DoubleLine Low Duration Bond Fund
DoubleLine Floating Rate Fund
DoubleLine Shiller Enhanced CAPE®
DoubleLine Flexible Income Fund
DoubleLine Low Duration Emerging Markets Fixed Income Fund
DoubleLine Selective Credit Fund
DoubleLine Long Duration Total Return Bond Fund
DoubleLine Equities Growth Fund
DoubleLine Opportunistic Credit Fund
DoubleLine Income Solutions Fund
At the February 25, 2016 meeting (the “Meeting”) of the Board of Trustees of DoubleLine Funds Trust (“DFT”), DoubleLine Equity Funds (“DEF”), DoubleLine Opportunistic Credit Fund (“DBL”), and DoubleLine Income Solutions Fund (“DSL” which, together with DBL, are the “Closed-End Funds” and, together with DFT, DEF, and DBL, are the “Trusts”), including in respect of each of DFT’s and DEF’s series of shares of beneficial interest (each, an “Open-End Fund” and, collectively with the Closed-End Funds, the “Funds”), the Board of Trustees, including the Trustees who are not “interested persons” (as defined in the Investment Company Act of 1940, as amended) of the Trusts (“Independent Trustees”) voting separately, approved the renewal of the Investment Advisory and Management Agreements (the “DFT Advisory Agreements”) between DoubleLine Capital LP (“DoubleLine Capital” or an “Adviser”) and DFT, in respect of the DoubleLine Total Return Bond Fund, the DoubleLine Core Fixed Income Fund, the DoubleLine Emerging Markets Fixed Income Fund (“EMFI”), the DoubleLine Multi-Asset Growth Fund (“MAG”), the DoubleLine Cayman Multi Asset Growth Fund I Ltd., the DoubleLine Low Duration Fund, the DoubleLine Floating Rate Fund, the DoubleLine Shiller Enhanced CAPE® (“CAPE”), the DoubleLine Flexible Income Fund, the DoubleLine Low Duration Emerging Markets Fixed Income Fund, the DoubleLine Selective Credit Fund, and the DoubleLine Long Duration Total Return Bond Fund (the “DFT 15(c) Funds”), for an additional one-year period; the Investment Management Agreement (the “DEF Advisory Agreement”) between DoubleLine Equity LP (“DoubleLine Equity” or an “Adviser”) and DEF, in respect of the DoubleLine Equities Growth Fund, for an additional one-year period; the Investment Management Agreement (the “DBL Advisory Agreement”) between DoubleLine Capital and DBL for an additional one-year period; and the Investment Management Agreement (together with the DFT Advisory Agreements, the DEF Advisory Agreement, and the DBL Advisory Agreement, the “Advisory Agreements”) between DoubleLine Capital and DSL for an additional one-year period.
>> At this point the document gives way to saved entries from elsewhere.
theorem Dev.Keeps.perstDeassert (h : d.Keeps e) : d.Keeps e.perstDeassert := by
  unfold Dev.perstDeassert
  extract_lets d1
  have hd1 : d.Keeps d1 := h.still
  exact .ite hd1.still.beginDue hd1

theorem Dev.Keeps.hotReset (h : d.Keeps e) : d.Keeps e.hotReset := by
  unfold Dev.hotReset
  exact .ite h h.deviceReset

theorem Dev.Keeps.inputRestored (h : d.Keeps e) : d.Keeps e.inputRestored := by
  unfold Dev.inputRestored
  exact .ite h.startFromOff h

theorem Dev.Keeps.powerOn (h : d.Keeps e) : d.Keeps e.powerOn := by
  unfold Dev.powerOn
  extract_lets src
  have hsrc : d.Keeps src := h.coldReset
  exact hsrc.still

end Sys2Proof.Machine
end

section
/-! The operations of Machine/Rebuild keep the tables in order. -/
namespace Sys2Proof.Machine

set_option Elab.async false

variable {d e f : Dev}

theorem Dev.Keeps.putChunk (h : d.Keeps e) {x : XchTable} {t : XchTensor} {chunk : Nat} {efr : Bool} {s : SnapSlot} :
    d.Keeps (e.putChunk x t chunk efr s) := by
  unfold Dev.putChunk
  exact .ite h.setBytes h.setBytes.setBytes.setBytes

theorem Dev.Keeps.rollEntry (h : d.Keeps e) {x : XchTable} {t : XchTensor} {chunk : Nat} {b : List Nat} :
    d.Keeps (e.rollEntry x t chunk b).2 := by
  unfold Dev.rollEntry
  refine .foldlIn Prod.snd h fun acc sec so_far => ?_
  dsimp only
  split
  · exact so_far.applyUpdate
  · exact so_far

theorem Dev.Keeps.rollChunk (h :
    d.Keeps e) {key : Nat} {x : XchTable} {t : XchTensor} {chunk : Nat} {efr : Bool} {c : Nat} {s : SnapSlot} {es : List (List Nat)}
    {sums : List (Nat × Nat × Nat)} (made : e.rollChunk key x t chunk efr c s es = some (sums, f)) : d.Keeps f := by
  unfold Dev.rollChunk at made
  dsimp only at made
  split at made
  · cases made
    exact h.putChunk
  · obtain ⟨l, -, made⟩ := Option.map_eq_some_iff.1 made
    refine Dev.Keeps.made ?_ made
    exact .foldlIn Prod.snd h.putChunk fun b x so_far => so_far.rollEntry

theorem Dev.Keeps.republish (h : d.Keeps e) {key : Nat} {p : Program} {x : XchTable} {t : XchTensor} {chunk : Nat} :
    d.Keeps (e.republish key p x t chunk) := by
  unfold Dev.republish
  exact h.sendAgain

theorem Dev.Keeps.rebuildDone (h : d.Keeps e) {tensor chunk : Nat} {efr : Bool} : d.Keeps (e.rebuildDone tensor chunk efr) := by
  unfold Dev.rebuildDone
  exact h.still

theorem Dev.Keeps.rebuildOwned (h : d.Keeps e) {tensor chunk : Nat} {efr : Bool} {slots : List SnapSlot} {es : List (List Nat)} :
    d.Keeps (e.rebuildOwned tensor chunk efr slots es) := by
  unfold Dev.rebuildOwned
  extract_lets fails
  have hfails : d.Keeps fails := h.diag
  clear_value fails
  split
  · exact h.rebuildDone.showUpdate
  · split
    · exact h.deviceLost
    · refine .ite h.deviceLost ?_
      extract_lets slot
      clear_value slot
      cases slot with
      | none => exact hfails
      | some s =>
        dsimp only
        split
        · exact hfails
        next made =>
          have rolled := h.rollChunk made
          exact .ite rolled.rebuildDone.diag.showUpdate rolled.rebuildDone.republish.chunkRecovered.showUpdate

theorem Dev.Keeps.recRestore (h : d.Keeps e) {c s : Nat} : d.Keeps (e.recRestore c s).2 := by
  unfold Dev.recRestore
  extract_lets _
  split
  · exact h
  · refine .ite_snd h ?_
    refine .ite_snd h ?_
    refine .ite_snd h ?_
    refine .ite_snd h ?_
    split
    · exact h
    · split
      · next st d1 made =>
        have hd1 : d.Keeps d1 := h.originate.made made
        exact .ite_snd hd1.still h

theorem Dev.Keeps.restoreFails (h : d.Keeps e) {st : Status} : d.Keeps (e.restoreFails st) := by
  unfold Dev.restoreFails
  split
  · exact h
  · exact h.still.finishWaiting

theorem Dev.Keeps.restoreCheck (h : d.Keeps e) : d.Keeps e.restoreCheck := by
  unfold Dev.restoreCheck
  split
  · exact .ite h.still.finishWaiting h
  · exact h

theorem Dev.Keeps.remap (h : d.Keeps e) {o : MirrorObject} : d.Keeps (e.remap o) := by
  unfold Dev.remap
  have named : ∀ {e : Dev} {gens : Tbl Nat} {vmap : Tbl VMap}, d.Keeps e → d.Keeps { e with gens := gens, vmap := vmap } := fun h => h.still
  dsimp only
  split
  · exact named h
  · split
    · exact h
    · exact (named h.setObj).showHub

theorem Dev.Keeps.restoreSchedule (h : d.Keeps e) {c key : Nat} {p : Program} {m : MirrorRecord} {behind : Bool} :
    d.Keeps (e.restoreSchedule c key p m behind) := by
  unfold Dev.restoreSchedule
  extract_lets _ d1 d2
  have hd1 : d.Keeps d1 := by
    refine .foldl h.still fun e x so_far => ?_
    dsimp only
    split
    · exact so_far.setLe.setLe
    · exact so_far
  have hd2 : d.Keeps d2 := by
    dsimp only [d2]
    split
    · exact hd1
    · exact hd1.foldl (fun _ _ h => h.setLe)
  exact hd2.foldl (fun _ _ h => h.remap)

theorem Dev.Keeps.restoreBarrier (h : d.Keeps e) {b : MirrorBarrier} : d.Keeps (e.restoreBarrier b) := by
  unfold Dev.restoreBarrier
  have named : ∀ {e : Dev} {gens : Tbl Nat} {vmap : Tbl VMap}, d.Keeps e → d.Keeps { e with gens := gens, vmap := vmap } := fun h => h.still
  dsimp only
  split
  · exact h
  · exact (named h.setObj).showHub.sendOutcome.decideBarrier

theorem Dev.Keeps.restoreMasters (h : d.Keeps e) {p : Program} {x : XchTable} {m : MirrorRecord} {behind : Bool} :
    d.Keeps (e.restoreMasters p x m behind).2 := by
  unfold Dev.restoreMasters
  extract_lets _
  split
  · exact h
  · refine .foldlIn Prod.snd h fun b x so_far => ?_
    dsimp only
    split
    · exact so_far
    · dsimp only
      split
      · exact so_far.setBytes.setBytes.setBytes.setBytes
      · exact so_far

theorem Dev.Keeps.readCopy (h : d.Keeps e) {node addr n : Nat} {restore : Bool} : d.Keeps (e.readCopy node addr n restore).2.2 := by
  unfold Dev.readCopy
  refine .foldlIn (fun (b : Nat × Status × Dev) => b.2.2) h fun b x so_far => ?_
  have sent : ∀ {pk : Packet} {why : Purpose}, d.Keeps (b.2.2.originate pk why).2 := so_far.originate
  dsimp only
  split
  · dsimp only
    exact sent
  · dsimp only
    exact sent

theorem Dev.Keeps.restoreCopies (h : d.Keeps e) {p : Program} {x : XchTable} {node : Nat} : d.Keeps (e.restoreCopies p x node).2.2 := by
  unfold Dev.restoreCopies
  exact .foldlIn (fun (b : Nat × Status × Dev) => b.2.2) h fun b x so_far => so_far.readCopy.readCopy

theorem Dev.Keeps.restoreAnswer (h :
    d.Keeps e) {node : Nat} {rec : Option MirrorRecord} {barriers : List MirrorBarrier} {committed : Nat} : d.Keeps
    (e.restoreAnswer node rec barriers committed) := by
  unfold Dev.restoreAnswer
  have noted : ∀ {e : Dev} {r : Option Restore}, d.Keeps e → d.Keeps { e with restore := r } := fun h => h.still
  split
  · exact h
  · extract_lets _ _
    refine .ite h ?_
    split
    · extract_lets _ d1 d2 _
      have hd1 : d.Keeps d1 := .ite h.restoreSchedule h
      have hd2 : d.Keeps d2 := .ite (hd1.foldl (fun _ _ h => h.restoreBarrier)) hd1
      refine .ite h.restoreFails ?_
      split
      next made =>
      have hd3 := Dev.Keeps.made (.ite_snd hd2.restoreMasters hd2) made
      split
      next made =>
      have hd4 := Dev.Keeps.made2 (by split; exacts [hd3.restoreCopies, hd3]) made
      exact .ite (noted hd4).restoreFails (noted hd4).restoreCheck
    · exact h.restoreFails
The Trustees meet over the course of the year with investment advisory personnel from the Advisers and regularly review detailed information, presented both orally and in writing, regarding the investment program, performance and operations of each Fund. The Trustees’ determination to approve the continuance of the Advisory Agreements was made on the basis of each Trustee’s business judgment after an evaluation of all of the information provided to the Trustees, both at the February 25, 2016 meeting and at prior meetings. The Trustees noted that they had recently approved the renewal, through March 25, 2016, of a number of the Funds’ advisory arrangements at the Board’s November 2015 meeting and had considered information similar to that presented at its February 25, 2016 meeting. The Trustees noted that they would consider the proposed renewal of each Fund’s advisory arrangements and any information presented anew, but that their deliberations and conclusions may be informed, at least in part, by their other recent deliberations.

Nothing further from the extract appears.